__Exercise description__:
Please take the lines from the one holding "def rowBytes (code" through the one holding "ST3 (R400). -/" in the data below and copy them exactly.

[Collected data entries]
_ _ _ _ _

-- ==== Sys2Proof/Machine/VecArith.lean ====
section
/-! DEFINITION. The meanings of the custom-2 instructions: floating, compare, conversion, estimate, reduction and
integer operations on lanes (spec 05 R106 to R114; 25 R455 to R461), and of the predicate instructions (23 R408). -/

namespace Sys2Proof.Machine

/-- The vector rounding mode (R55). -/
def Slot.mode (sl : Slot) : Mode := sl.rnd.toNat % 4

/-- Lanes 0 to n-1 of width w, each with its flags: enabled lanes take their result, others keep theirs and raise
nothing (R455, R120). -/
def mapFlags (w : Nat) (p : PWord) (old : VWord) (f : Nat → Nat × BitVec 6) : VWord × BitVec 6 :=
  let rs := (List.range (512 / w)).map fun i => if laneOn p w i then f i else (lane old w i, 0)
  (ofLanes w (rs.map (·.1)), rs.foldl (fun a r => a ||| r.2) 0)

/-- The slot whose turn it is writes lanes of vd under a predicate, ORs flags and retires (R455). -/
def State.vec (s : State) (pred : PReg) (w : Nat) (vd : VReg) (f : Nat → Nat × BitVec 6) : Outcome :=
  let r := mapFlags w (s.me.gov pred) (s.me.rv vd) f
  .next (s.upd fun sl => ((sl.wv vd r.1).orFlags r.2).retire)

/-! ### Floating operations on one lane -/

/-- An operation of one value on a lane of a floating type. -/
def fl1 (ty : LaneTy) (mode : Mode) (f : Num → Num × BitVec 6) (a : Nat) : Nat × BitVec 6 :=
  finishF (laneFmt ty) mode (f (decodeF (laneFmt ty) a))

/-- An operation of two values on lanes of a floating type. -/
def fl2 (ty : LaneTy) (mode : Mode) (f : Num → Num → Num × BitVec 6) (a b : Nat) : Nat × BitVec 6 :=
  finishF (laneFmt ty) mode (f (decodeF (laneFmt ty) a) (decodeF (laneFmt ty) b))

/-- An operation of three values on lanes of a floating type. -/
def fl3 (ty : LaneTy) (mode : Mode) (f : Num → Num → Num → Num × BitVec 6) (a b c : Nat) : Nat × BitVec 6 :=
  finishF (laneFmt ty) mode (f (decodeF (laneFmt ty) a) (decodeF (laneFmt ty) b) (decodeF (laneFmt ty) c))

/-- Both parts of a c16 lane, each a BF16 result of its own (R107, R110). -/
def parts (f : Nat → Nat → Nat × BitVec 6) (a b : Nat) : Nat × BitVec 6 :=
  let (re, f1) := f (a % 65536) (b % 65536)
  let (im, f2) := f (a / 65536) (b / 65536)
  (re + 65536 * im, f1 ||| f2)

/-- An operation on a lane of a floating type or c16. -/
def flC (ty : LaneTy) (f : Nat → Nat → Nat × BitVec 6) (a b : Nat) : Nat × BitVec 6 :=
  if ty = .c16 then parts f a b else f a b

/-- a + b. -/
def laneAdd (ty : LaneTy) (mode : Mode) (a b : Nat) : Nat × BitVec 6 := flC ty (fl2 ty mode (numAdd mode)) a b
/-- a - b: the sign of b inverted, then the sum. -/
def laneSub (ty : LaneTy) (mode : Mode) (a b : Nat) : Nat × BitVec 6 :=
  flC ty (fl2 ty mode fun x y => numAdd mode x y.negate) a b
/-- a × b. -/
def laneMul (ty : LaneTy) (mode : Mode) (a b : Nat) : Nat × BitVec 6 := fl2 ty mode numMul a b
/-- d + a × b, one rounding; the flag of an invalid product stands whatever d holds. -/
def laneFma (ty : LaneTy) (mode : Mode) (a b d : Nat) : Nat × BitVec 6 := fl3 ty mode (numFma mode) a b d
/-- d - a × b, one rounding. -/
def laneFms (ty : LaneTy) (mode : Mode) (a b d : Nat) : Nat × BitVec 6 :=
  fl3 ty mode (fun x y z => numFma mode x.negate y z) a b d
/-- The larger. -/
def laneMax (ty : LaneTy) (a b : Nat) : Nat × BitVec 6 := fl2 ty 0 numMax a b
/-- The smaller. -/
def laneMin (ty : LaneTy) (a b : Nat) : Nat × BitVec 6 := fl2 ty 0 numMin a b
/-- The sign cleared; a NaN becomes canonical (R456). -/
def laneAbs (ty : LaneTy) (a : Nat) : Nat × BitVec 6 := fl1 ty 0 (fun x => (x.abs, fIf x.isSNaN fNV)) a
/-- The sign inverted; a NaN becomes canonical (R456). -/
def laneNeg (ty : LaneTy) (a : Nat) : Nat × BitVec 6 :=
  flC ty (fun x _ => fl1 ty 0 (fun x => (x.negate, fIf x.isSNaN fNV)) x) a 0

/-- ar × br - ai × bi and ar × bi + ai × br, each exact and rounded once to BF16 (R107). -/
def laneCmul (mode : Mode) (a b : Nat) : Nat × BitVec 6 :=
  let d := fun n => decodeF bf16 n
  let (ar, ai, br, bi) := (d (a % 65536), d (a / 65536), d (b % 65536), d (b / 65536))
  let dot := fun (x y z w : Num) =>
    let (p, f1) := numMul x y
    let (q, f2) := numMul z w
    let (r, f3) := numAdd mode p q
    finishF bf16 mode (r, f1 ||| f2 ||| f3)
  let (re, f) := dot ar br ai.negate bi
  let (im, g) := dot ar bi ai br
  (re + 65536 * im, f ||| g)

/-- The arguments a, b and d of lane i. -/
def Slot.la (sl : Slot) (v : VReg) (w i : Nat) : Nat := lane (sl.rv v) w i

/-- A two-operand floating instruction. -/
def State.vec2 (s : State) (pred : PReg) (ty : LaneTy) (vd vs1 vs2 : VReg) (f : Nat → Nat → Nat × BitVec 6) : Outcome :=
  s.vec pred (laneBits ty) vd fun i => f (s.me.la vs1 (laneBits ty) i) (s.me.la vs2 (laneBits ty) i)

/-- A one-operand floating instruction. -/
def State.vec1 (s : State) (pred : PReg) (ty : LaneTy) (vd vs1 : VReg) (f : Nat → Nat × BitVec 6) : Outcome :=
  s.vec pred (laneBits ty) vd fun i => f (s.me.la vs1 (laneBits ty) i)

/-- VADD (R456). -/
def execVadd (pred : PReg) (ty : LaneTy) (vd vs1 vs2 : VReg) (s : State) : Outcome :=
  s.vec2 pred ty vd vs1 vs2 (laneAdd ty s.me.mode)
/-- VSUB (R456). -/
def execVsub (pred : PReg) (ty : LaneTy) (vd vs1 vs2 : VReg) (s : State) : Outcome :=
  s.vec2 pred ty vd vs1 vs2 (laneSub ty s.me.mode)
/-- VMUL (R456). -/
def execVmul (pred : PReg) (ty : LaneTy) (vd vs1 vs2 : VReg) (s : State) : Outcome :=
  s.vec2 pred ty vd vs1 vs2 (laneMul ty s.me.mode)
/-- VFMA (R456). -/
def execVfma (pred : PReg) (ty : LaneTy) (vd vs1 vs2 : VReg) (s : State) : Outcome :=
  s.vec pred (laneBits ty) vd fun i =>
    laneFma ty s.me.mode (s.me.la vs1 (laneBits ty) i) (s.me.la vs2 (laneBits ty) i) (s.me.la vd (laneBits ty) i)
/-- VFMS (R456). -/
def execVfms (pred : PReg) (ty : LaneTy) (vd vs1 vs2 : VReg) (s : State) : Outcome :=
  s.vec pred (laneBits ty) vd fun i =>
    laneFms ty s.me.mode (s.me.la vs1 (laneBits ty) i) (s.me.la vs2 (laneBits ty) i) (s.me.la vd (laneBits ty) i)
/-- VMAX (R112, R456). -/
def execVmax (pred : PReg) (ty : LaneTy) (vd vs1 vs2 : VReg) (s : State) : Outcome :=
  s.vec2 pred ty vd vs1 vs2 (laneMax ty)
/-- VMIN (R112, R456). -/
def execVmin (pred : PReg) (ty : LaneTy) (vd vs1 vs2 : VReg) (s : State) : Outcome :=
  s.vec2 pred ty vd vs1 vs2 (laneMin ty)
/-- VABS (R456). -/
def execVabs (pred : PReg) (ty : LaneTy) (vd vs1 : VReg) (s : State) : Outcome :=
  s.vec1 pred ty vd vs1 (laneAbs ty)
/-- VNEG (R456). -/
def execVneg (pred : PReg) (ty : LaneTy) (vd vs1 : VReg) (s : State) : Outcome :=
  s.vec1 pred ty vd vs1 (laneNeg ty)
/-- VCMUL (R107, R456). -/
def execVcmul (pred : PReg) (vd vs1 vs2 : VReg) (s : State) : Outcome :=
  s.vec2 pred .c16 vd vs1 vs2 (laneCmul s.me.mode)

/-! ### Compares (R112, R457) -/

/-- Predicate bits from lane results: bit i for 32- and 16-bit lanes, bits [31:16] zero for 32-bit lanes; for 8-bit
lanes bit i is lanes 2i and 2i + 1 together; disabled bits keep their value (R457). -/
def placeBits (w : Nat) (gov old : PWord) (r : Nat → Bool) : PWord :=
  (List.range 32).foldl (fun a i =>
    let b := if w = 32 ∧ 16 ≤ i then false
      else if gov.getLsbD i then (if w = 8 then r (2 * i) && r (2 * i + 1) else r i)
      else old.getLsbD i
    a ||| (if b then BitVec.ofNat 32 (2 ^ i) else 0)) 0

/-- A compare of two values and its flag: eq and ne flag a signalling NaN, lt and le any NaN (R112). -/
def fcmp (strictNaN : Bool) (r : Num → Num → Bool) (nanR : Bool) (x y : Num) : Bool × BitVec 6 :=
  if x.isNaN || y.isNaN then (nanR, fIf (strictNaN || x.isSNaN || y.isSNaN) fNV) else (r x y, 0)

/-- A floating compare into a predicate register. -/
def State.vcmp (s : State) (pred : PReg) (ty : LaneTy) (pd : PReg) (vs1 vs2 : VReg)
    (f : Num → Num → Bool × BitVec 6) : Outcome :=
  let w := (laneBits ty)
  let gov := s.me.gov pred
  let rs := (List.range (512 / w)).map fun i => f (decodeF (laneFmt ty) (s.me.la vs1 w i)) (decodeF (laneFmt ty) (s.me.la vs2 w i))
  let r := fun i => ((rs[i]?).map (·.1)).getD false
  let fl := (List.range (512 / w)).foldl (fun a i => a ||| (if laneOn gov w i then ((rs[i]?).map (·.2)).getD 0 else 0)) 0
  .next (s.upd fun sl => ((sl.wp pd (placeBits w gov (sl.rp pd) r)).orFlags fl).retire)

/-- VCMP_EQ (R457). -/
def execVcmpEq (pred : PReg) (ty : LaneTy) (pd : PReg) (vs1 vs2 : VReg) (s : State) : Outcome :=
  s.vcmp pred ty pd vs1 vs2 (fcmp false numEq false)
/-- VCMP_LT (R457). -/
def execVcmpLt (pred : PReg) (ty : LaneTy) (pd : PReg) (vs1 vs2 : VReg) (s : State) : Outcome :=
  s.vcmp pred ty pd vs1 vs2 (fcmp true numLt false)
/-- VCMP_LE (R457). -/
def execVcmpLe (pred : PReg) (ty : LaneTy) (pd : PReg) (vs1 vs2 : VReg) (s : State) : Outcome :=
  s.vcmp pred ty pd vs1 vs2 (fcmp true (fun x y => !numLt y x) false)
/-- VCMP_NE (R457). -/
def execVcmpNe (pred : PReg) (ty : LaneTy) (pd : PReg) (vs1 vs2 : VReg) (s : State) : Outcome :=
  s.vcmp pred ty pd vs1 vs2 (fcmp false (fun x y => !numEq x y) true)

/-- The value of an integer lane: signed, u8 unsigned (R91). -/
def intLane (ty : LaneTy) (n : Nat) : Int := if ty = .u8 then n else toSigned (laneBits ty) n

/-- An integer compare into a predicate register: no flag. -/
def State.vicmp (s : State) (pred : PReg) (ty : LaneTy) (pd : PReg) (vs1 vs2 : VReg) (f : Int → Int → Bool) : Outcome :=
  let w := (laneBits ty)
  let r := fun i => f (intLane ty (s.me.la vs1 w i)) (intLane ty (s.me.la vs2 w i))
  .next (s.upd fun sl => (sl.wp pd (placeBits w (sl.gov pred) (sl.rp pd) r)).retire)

_ _ _ _ _

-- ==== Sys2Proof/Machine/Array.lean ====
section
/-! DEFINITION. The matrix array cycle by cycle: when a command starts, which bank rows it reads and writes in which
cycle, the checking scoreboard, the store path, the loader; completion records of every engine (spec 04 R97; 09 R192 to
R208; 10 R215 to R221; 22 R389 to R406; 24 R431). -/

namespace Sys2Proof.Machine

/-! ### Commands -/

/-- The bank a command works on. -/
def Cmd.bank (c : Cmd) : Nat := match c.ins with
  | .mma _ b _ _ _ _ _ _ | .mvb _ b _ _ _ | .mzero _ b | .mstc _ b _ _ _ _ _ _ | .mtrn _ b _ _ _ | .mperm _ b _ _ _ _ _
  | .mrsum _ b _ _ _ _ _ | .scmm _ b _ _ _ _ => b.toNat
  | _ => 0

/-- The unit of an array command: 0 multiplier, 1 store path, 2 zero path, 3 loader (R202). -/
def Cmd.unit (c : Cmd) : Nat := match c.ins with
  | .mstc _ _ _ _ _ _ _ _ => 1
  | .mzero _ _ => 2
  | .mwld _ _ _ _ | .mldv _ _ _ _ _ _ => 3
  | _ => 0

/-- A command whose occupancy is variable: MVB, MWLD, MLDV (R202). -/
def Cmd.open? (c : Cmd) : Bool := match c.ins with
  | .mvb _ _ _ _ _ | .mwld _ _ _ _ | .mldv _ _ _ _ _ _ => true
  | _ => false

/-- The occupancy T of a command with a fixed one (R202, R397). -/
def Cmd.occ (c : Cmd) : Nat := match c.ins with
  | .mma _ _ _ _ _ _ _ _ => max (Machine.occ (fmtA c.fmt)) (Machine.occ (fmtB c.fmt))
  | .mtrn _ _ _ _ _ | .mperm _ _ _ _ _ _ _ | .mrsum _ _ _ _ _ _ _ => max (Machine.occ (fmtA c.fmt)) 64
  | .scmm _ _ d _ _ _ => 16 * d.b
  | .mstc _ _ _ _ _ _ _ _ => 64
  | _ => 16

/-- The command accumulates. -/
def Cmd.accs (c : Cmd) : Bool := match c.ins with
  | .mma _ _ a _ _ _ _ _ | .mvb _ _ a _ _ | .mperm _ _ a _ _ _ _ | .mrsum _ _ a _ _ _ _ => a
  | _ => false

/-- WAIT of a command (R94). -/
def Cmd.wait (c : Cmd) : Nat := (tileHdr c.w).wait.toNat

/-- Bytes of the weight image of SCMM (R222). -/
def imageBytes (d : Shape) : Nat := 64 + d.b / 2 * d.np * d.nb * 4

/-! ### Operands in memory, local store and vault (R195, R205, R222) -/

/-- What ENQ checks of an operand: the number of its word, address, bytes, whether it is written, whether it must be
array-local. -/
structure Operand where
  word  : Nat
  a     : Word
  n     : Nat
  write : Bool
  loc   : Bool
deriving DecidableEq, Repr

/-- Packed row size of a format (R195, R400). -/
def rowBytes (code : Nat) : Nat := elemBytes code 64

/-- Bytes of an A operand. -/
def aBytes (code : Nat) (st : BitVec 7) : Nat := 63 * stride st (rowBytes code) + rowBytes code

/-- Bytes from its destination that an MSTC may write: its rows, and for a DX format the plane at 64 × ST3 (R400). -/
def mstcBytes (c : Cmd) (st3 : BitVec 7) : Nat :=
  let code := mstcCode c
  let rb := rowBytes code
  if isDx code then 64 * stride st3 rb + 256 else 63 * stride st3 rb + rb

_ _ _ _ _

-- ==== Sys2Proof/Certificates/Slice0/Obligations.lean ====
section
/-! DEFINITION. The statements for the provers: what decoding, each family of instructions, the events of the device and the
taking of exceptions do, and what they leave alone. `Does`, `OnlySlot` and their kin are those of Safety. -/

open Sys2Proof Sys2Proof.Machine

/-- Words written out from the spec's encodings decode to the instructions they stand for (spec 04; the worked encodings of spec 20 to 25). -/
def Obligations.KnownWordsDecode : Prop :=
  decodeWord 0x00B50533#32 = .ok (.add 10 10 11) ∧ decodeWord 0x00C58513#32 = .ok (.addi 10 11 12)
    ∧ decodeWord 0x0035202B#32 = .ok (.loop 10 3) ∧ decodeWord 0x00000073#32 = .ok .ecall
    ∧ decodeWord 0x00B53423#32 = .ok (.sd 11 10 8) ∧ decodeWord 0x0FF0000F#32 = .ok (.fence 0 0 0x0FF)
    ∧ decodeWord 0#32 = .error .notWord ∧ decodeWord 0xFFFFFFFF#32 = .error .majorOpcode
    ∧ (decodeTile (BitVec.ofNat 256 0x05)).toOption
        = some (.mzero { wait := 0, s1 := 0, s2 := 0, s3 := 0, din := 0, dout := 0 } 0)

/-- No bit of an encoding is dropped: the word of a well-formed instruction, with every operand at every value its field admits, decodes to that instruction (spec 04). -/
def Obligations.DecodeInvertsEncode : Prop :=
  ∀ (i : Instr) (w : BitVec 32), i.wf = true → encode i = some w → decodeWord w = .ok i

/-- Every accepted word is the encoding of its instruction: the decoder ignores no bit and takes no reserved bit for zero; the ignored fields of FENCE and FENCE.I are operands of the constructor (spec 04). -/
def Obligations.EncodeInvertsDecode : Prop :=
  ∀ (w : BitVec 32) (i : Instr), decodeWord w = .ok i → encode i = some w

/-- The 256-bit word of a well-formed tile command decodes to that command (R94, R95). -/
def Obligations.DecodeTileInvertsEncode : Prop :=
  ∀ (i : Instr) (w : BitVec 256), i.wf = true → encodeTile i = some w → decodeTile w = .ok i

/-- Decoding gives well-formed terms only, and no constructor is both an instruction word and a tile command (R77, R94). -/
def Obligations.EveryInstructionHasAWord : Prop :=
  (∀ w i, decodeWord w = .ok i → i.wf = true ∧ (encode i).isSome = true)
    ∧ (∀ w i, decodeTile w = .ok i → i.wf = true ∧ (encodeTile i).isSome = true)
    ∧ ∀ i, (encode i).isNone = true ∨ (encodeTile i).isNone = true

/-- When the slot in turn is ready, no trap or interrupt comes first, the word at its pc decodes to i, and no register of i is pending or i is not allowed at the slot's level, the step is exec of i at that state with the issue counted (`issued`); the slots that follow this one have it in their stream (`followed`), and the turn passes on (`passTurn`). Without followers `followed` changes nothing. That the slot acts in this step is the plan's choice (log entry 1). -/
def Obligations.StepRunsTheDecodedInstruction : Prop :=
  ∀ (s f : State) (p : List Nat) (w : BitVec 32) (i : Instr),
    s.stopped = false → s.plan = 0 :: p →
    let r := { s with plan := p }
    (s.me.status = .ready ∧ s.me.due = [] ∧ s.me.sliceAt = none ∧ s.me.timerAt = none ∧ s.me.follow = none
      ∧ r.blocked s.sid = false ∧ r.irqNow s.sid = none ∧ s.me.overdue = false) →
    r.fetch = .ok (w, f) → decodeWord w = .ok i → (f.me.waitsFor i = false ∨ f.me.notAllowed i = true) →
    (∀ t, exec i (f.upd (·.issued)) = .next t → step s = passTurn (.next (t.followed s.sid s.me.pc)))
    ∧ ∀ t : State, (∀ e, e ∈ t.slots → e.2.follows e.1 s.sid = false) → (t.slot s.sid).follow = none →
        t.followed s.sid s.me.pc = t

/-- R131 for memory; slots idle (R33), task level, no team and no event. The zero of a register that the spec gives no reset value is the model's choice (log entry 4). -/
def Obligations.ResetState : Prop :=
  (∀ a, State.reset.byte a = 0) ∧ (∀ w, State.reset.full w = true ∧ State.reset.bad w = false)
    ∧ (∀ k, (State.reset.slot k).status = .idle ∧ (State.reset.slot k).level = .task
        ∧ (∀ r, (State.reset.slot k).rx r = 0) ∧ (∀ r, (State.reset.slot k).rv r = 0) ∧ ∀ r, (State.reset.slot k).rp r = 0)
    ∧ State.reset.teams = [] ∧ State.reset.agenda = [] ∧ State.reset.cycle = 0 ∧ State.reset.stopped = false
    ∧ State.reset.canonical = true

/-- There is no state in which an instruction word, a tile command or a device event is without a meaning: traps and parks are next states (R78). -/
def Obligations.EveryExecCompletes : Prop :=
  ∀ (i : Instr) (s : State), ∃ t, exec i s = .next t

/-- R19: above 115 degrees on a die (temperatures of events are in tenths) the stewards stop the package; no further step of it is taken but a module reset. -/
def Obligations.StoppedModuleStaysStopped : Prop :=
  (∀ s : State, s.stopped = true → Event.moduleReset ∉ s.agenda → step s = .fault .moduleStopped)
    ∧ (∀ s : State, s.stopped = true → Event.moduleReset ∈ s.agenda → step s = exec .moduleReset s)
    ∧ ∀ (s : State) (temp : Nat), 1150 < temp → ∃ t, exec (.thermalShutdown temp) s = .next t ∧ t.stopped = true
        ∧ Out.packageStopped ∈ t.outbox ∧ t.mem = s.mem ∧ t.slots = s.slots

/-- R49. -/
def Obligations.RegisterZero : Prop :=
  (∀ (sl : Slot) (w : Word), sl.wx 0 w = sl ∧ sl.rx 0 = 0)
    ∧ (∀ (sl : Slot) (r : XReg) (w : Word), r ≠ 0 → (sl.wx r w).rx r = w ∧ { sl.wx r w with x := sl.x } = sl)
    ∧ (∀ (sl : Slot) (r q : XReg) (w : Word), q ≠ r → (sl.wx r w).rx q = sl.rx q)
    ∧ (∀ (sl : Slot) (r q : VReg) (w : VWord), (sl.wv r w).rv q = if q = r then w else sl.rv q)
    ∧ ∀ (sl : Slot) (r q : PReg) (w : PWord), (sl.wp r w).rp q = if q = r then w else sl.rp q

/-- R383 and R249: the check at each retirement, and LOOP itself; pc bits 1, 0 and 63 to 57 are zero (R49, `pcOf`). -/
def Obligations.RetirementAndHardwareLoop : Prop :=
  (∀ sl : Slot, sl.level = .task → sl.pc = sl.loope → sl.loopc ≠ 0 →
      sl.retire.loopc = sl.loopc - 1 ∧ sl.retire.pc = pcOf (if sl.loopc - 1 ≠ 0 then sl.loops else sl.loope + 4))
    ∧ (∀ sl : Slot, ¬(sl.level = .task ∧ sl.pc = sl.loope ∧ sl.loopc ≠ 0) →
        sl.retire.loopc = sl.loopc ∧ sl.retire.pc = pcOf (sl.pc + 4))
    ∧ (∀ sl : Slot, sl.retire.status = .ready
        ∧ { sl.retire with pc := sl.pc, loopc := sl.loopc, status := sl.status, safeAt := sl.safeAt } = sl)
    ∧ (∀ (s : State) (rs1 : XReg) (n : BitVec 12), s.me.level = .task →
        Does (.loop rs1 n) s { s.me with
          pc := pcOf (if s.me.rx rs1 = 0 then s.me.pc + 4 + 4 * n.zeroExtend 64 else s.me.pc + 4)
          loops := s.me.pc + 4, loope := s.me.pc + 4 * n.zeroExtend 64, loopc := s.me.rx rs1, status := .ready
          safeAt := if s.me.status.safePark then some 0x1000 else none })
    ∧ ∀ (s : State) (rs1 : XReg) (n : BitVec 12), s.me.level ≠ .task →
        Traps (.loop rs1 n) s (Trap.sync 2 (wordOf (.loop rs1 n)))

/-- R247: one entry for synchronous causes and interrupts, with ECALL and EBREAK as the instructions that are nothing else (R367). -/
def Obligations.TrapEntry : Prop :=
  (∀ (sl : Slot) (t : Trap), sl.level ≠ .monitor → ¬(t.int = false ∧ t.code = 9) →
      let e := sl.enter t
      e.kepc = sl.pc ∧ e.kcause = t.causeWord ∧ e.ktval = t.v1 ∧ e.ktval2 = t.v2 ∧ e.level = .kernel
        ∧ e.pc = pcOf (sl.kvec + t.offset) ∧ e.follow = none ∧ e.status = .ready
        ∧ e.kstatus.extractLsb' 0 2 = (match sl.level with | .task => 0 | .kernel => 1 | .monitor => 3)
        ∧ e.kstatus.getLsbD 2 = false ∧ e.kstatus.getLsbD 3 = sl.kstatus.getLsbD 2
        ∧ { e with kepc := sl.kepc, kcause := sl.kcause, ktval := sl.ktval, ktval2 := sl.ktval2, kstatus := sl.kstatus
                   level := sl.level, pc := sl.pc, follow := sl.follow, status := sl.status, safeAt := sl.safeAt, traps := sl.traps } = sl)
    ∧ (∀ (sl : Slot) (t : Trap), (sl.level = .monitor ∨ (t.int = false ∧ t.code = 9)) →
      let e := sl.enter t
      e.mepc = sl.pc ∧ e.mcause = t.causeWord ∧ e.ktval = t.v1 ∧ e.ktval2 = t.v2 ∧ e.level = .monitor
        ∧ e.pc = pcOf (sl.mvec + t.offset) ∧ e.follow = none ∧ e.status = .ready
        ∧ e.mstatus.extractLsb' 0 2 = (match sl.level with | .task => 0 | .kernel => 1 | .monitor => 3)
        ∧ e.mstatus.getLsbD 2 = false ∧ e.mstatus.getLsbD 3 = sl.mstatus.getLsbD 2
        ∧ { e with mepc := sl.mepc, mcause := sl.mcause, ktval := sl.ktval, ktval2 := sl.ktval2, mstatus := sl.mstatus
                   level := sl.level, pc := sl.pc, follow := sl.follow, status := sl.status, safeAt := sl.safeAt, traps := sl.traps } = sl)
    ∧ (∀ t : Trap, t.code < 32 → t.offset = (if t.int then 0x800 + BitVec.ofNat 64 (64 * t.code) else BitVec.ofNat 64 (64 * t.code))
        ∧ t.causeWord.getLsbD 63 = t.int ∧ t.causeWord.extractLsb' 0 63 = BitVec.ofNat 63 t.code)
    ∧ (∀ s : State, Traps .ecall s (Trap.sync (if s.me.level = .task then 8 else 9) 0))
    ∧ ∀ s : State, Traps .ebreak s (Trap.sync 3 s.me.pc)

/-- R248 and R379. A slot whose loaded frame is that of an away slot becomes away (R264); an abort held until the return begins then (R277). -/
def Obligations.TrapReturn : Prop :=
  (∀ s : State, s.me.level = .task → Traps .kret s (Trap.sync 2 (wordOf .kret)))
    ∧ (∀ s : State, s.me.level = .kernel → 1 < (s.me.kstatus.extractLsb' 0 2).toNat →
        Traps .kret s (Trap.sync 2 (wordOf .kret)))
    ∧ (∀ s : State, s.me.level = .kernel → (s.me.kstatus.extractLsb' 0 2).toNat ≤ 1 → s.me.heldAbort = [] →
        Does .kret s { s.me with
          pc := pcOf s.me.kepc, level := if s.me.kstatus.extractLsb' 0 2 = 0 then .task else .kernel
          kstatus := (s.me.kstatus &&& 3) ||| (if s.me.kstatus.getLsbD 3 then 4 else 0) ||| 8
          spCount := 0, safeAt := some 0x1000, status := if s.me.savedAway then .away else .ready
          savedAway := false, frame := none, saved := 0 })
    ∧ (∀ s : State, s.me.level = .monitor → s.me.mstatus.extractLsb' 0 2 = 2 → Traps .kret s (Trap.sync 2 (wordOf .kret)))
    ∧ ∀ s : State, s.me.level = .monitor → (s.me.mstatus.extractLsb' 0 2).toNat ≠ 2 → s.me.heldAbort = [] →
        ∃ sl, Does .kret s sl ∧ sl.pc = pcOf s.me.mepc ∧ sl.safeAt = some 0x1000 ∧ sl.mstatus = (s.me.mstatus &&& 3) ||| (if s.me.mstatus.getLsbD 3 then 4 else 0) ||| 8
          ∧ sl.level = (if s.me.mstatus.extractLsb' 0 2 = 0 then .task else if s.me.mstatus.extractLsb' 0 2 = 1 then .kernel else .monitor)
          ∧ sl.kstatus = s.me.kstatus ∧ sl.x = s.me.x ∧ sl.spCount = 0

_ _ _ _ _

__Exercise solution__:
def rowBytes (code : Nat) : Nat := elemBytes code 64

/-- Bytes of an A operand. -/
def aBytes (code : Nat) (st : BitVec 7) : Nat := 63 * stride st (rowBytes code) + rowBytes code

/-- Bytes from its destination that an MSTC may write: its rows, and for a DX format the plane at 64 × ST3 (R400). -/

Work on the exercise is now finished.